Task prompt | A stretch of the entries below is to be set down exactly, running from the line with "-- ==== Sys2Proof/Laws/Voice.lean" through the line with "fields of the", both included, and no other line.

Source data |
=== Begin Enclosure ===

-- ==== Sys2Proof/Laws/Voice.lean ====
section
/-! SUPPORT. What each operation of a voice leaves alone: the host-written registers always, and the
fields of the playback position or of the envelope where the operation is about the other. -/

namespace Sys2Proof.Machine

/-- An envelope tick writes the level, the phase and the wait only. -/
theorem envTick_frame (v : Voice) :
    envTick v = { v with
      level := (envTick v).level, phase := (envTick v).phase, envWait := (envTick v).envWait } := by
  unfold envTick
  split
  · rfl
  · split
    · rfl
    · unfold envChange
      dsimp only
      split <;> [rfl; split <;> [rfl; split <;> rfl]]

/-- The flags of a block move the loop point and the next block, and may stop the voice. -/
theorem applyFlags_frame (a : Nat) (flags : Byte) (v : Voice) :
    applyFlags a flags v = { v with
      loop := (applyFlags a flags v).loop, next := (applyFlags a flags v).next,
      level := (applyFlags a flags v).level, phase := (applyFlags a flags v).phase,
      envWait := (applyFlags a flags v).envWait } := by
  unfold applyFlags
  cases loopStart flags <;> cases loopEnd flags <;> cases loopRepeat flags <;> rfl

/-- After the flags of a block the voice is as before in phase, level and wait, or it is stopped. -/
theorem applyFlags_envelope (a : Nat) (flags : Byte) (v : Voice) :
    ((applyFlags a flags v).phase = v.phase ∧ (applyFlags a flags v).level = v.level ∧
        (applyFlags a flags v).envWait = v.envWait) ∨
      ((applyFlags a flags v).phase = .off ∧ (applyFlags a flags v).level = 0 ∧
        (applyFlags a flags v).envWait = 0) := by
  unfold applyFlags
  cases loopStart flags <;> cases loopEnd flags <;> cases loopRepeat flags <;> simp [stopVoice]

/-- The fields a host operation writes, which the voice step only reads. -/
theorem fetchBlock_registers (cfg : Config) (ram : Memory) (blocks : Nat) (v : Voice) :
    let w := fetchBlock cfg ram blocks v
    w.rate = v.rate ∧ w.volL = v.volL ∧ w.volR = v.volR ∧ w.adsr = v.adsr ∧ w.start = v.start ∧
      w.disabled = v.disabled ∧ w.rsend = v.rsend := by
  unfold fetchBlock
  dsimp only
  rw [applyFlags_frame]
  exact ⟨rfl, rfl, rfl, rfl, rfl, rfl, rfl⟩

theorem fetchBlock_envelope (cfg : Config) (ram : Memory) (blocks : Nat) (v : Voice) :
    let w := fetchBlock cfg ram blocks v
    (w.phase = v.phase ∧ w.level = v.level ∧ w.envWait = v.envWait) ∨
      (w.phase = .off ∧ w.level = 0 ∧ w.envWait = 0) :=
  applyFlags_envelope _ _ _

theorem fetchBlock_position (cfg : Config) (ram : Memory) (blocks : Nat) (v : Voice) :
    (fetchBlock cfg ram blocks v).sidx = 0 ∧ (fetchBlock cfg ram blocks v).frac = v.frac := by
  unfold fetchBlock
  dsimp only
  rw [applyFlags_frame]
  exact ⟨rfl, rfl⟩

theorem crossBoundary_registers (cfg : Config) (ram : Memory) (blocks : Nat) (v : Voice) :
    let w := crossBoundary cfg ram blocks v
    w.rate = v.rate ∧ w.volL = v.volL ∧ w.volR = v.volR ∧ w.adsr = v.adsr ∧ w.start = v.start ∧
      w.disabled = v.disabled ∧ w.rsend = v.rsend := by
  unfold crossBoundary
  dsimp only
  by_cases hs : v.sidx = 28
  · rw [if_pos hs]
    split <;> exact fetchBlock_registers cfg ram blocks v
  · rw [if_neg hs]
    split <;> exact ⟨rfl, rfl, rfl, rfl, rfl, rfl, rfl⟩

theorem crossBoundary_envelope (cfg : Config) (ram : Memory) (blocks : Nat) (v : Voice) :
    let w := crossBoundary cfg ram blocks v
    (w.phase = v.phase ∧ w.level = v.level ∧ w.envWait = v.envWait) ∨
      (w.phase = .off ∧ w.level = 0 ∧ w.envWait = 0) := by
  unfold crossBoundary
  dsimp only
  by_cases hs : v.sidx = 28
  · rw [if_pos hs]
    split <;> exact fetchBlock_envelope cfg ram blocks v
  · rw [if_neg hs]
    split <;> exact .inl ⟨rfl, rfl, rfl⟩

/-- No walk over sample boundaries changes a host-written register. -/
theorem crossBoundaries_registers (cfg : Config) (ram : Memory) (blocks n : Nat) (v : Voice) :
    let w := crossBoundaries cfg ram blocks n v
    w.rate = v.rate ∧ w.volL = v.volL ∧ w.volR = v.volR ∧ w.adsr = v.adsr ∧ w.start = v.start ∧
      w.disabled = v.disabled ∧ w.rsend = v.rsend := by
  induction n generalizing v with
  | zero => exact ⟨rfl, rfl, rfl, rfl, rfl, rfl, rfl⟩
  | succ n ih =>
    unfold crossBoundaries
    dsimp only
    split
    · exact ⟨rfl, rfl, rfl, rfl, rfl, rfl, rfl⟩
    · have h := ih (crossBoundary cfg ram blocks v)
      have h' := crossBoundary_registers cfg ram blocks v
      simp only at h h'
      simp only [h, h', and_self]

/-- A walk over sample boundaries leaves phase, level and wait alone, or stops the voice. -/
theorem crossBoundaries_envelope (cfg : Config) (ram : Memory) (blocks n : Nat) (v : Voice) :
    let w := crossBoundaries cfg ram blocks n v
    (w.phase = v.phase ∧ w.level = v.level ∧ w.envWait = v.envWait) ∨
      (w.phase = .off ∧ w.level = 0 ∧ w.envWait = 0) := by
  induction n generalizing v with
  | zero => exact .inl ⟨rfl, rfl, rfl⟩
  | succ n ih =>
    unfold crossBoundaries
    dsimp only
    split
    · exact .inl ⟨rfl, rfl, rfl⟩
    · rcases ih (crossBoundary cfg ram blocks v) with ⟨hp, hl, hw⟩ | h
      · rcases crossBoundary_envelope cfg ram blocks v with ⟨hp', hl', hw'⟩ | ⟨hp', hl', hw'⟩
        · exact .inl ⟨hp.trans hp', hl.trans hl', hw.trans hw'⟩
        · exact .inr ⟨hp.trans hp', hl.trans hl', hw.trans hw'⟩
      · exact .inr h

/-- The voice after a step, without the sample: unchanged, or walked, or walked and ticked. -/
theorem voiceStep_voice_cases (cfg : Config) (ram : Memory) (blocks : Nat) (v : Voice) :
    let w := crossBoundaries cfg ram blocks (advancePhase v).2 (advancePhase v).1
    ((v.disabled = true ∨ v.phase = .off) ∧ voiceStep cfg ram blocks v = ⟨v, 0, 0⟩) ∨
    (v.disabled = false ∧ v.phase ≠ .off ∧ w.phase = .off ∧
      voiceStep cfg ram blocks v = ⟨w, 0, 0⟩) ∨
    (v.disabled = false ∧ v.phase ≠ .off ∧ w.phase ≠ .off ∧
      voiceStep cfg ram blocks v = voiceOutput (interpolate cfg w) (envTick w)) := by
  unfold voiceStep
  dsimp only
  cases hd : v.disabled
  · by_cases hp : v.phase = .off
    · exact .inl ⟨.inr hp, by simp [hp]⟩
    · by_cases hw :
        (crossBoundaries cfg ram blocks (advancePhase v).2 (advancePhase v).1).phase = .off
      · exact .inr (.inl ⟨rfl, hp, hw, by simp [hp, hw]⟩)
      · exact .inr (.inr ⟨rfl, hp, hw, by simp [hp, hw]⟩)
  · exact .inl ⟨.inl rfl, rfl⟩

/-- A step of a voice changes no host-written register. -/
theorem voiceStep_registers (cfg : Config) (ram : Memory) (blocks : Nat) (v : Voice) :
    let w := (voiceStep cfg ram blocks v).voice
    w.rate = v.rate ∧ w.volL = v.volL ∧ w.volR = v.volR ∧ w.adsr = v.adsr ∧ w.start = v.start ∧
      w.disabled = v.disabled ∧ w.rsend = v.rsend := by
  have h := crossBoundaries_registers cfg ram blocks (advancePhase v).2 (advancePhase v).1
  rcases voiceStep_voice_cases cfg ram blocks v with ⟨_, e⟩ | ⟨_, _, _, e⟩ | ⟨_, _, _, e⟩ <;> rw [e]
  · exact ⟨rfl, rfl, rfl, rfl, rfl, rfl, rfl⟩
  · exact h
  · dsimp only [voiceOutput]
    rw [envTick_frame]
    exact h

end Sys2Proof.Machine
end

=== End Enclosure ===
=== Begin Enclosure ===

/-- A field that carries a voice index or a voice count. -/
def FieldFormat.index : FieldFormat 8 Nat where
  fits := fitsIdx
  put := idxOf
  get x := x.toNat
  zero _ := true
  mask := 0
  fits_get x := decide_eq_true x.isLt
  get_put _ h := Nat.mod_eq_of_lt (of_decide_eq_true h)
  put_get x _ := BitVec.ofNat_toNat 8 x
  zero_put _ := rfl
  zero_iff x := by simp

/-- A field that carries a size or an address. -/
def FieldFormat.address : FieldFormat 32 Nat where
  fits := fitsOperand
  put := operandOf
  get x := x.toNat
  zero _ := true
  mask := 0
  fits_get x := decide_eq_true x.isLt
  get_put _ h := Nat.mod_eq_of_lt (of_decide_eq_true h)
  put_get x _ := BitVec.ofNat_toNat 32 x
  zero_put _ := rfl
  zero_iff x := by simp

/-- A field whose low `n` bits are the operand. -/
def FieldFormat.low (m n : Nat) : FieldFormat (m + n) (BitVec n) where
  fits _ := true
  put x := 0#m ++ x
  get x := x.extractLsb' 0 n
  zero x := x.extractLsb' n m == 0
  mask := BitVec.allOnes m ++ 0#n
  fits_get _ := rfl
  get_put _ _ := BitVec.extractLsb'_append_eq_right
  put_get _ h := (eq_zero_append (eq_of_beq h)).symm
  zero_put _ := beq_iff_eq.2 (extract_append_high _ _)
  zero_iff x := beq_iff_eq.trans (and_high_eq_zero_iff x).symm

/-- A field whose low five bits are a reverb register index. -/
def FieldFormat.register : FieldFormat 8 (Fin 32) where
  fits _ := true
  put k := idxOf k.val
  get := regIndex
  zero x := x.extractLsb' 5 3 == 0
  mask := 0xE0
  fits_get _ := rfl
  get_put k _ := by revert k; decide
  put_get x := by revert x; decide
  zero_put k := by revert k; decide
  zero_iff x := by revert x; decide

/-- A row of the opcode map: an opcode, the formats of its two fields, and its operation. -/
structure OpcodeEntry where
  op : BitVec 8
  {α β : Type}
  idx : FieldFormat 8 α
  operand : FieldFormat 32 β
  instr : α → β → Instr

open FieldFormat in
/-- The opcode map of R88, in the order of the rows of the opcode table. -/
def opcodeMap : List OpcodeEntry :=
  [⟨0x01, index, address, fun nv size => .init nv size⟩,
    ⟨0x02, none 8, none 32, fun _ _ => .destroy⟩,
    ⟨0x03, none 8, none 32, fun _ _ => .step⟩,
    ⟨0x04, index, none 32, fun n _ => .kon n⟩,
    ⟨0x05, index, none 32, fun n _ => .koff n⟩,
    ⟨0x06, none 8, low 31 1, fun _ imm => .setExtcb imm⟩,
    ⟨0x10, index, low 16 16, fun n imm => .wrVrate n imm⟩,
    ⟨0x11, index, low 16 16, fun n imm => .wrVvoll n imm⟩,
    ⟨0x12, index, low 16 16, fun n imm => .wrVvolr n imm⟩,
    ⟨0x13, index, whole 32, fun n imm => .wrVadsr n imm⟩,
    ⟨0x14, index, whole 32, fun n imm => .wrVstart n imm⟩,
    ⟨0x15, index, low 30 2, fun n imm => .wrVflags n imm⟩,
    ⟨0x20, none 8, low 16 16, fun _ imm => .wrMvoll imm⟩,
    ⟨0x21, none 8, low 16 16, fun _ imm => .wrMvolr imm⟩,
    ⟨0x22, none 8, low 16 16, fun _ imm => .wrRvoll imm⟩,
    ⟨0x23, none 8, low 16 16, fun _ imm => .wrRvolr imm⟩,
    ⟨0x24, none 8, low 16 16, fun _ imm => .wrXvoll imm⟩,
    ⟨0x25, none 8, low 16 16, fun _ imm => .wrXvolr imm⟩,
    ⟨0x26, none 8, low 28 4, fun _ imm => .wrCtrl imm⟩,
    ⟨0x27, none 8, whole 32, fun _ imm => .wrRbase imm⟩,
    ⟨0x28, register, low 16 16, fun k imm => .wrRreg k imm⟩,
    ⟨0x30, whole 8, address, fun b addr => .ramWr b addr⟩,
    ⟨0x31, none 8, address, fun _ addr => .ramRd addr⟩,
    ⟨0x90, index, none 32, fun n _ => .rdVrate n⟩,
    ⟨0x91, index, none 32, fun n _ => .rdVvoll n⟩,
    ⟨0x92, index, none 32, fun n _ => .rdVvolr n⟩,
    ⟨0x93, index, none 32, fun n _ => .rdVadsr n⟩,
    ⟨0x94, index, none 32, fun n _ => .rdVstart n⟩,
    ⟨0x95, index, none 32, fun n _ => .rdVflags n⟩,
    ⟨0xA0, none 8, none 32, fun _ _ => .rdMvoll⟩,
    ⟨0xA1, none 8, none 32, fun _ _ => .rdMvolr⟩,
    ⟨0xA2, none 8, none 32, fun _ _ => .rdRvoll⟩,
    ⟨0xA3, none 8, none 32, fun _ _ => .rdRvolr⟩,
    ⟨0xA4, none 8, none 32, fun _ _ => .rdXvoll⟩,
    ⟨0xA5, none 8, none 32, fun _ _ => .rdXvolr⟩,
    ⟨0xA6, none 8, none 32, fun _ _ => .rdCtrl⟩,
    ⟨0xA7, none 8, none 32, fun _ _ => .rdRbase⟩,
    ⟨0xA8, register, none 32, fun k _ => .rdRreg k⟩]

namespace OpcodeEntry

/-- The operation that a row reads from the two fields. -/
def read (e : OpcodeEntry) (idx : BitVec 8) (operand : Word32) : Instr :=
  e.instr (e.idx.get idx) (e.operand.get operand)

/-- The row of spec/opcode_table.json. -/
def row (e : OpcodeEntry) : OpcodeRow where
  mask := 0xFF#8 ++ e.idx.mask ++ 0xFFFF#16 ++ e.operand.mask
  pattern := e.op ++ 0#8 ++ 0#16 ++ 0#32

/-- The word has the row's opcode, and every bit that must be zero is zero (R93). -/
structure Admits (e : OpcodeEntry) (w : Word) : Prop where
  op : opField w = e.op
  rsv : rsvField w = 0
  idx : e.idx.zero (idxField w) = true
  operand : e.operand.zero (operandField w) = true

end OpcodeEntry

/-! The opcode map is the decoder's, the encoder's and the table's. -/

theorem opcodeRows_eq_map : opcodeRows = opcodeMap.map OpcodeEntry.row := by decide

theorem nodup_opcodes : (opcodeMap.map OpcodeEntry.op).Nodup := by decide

=== End Enclosure ===

Output below |
-- ==== Sys2Proof/Laws/Voice.lean ====
section
/-! SUPPORT. What each operation of a voice leaves alone: the host-written registers always, and the
fields of the playback position or of the envelope where the operation is about the other. -/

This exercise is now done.